■ **AIM OF THE EXERCISE**: Once the line with "(R64, R156). -/" is found in the material, write out that line and every later line exactly, through the end.

==========

/-- A failed copy not yet reported at a WAITN (R200), with how many copies the context has accepted after it. -/
structure CopyFail where
  tag : Half
  status : Byte
  cause : BitVec 6
  younger : Nat
  deriving DecidableEq, Repr

/-- A wave (R52), or a Zenith context (`zen`), which has one slot. -/
structure Wave where
  team : Nat
  idx : Nat
  zen : Bool
  width : Nat
  allot : Nat
  core : Nat
  part : Nat
  /-- When its team was placed, among all placements: the lower is the older (R59). -/
  age : Nat
  stat : WaveStat
  fibres : List Fibre
  /-- Path rotation (R58), next to issue first, and how often the head has issued in a row. -/
  rot : List Pc
  streak : Nat
  /-- Issue opportunities that ready paths have let pass since they last issued or became ready (R60), and whether the
  wave's last bundle was a YIELD (R79). -/
  waits : List (Pc × Nat)
  yielded : Bool
  /-- Serial mode (R62, R63): the current fibre, and how many instructions it has issued. -/
  serial : Option Nat
  quota : Nat
  /-- The reading of its cluster's clock count since which it has had a path ready and issued nothing (R60). -/
  readySince : Nat
  /-- j0-j15 (R72). -/
  masks : List (BitVec 64)
  /-- Decision queue (R76), oldest first. -/
  decisions : List Word
  loads : Nat
  stores : Nat
  copies : Nat
  tiles : Nat
  k0 : List DWord
  k1 : OutQueue
  k2 : OutQueue
  k3 : OutQueue
  fails : List CopyFail
  /-- Released copies of system scope that no WAITN has required yet, each as how many copies the context has accepted
  after it (R204, R215). -/
  sysCopies : List Nat
  /-- sr.fpflags[5:0] and INVEN (R121). -/
  fpflags : BitVec 6
  inven : Bool
  /-- sr.chk (R317). -/
  pcnt : BitVec 16
  xq : Bool
  etr : Bool
  psn : Bool
  /-- sr.esyn, sr.eunit, sr.etile (R316). -/
  err : SilentErr
  /-- sr.prom (R203). -/
  prom : Word
  /-- The latest promise of a copy charged to the context, in chip time (R201). -/
  lastProm : Nat
  /-- sr.perf (R92). -/
  perf : Word
  nopre : Option NoPre
  /-- The generation of the wave's last arrival at each barrier (R80). -/
  arrived : List (Option Nat)
  /-- Lost-locality score and victim tags, space and line address, newest first (R64, R156). -/
  score : Nat
  victims : List (Nat × Nat)
  /-- The wave holds the Meridian token by TOKW (R296). -/
  held : Bool
  /-- The most recent LIVETILE mask (R184). -/
  liveTiles : BitVec 8
  deriving DecidableEq, Repr

/-! ### Matrix quads -/

/-- One signature of a convergence register (R158, R166): the latched header and B quarter. -/
structure Signature where
  off : DWord
  header : List Byte
  b : List Byte
  deriving DecidableEq, Repr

==========

■ **FINISHED TASK**:
  /-- Lost-locality score and victim tags, space and line address, newest first (R64, R156). -/
  score : Nat
  victims : List (Nat × Nat)
  /-- The wave holds the Meridian token by TOKW (R296). -/
  held : Bool
  /-- The most recent LIVETILE mask (R184). -/
  liveTiles : BitVec 8
  deriving DecidableEq, Repr

/-! ### Matrix quads -/

/-- One signature of a convergence register (R158, R166): the latched header and B quarter. -/
structure Signature where
  off : DWord
  header : List Byte
  b : List Byte
  deriving DecidableEq, Repr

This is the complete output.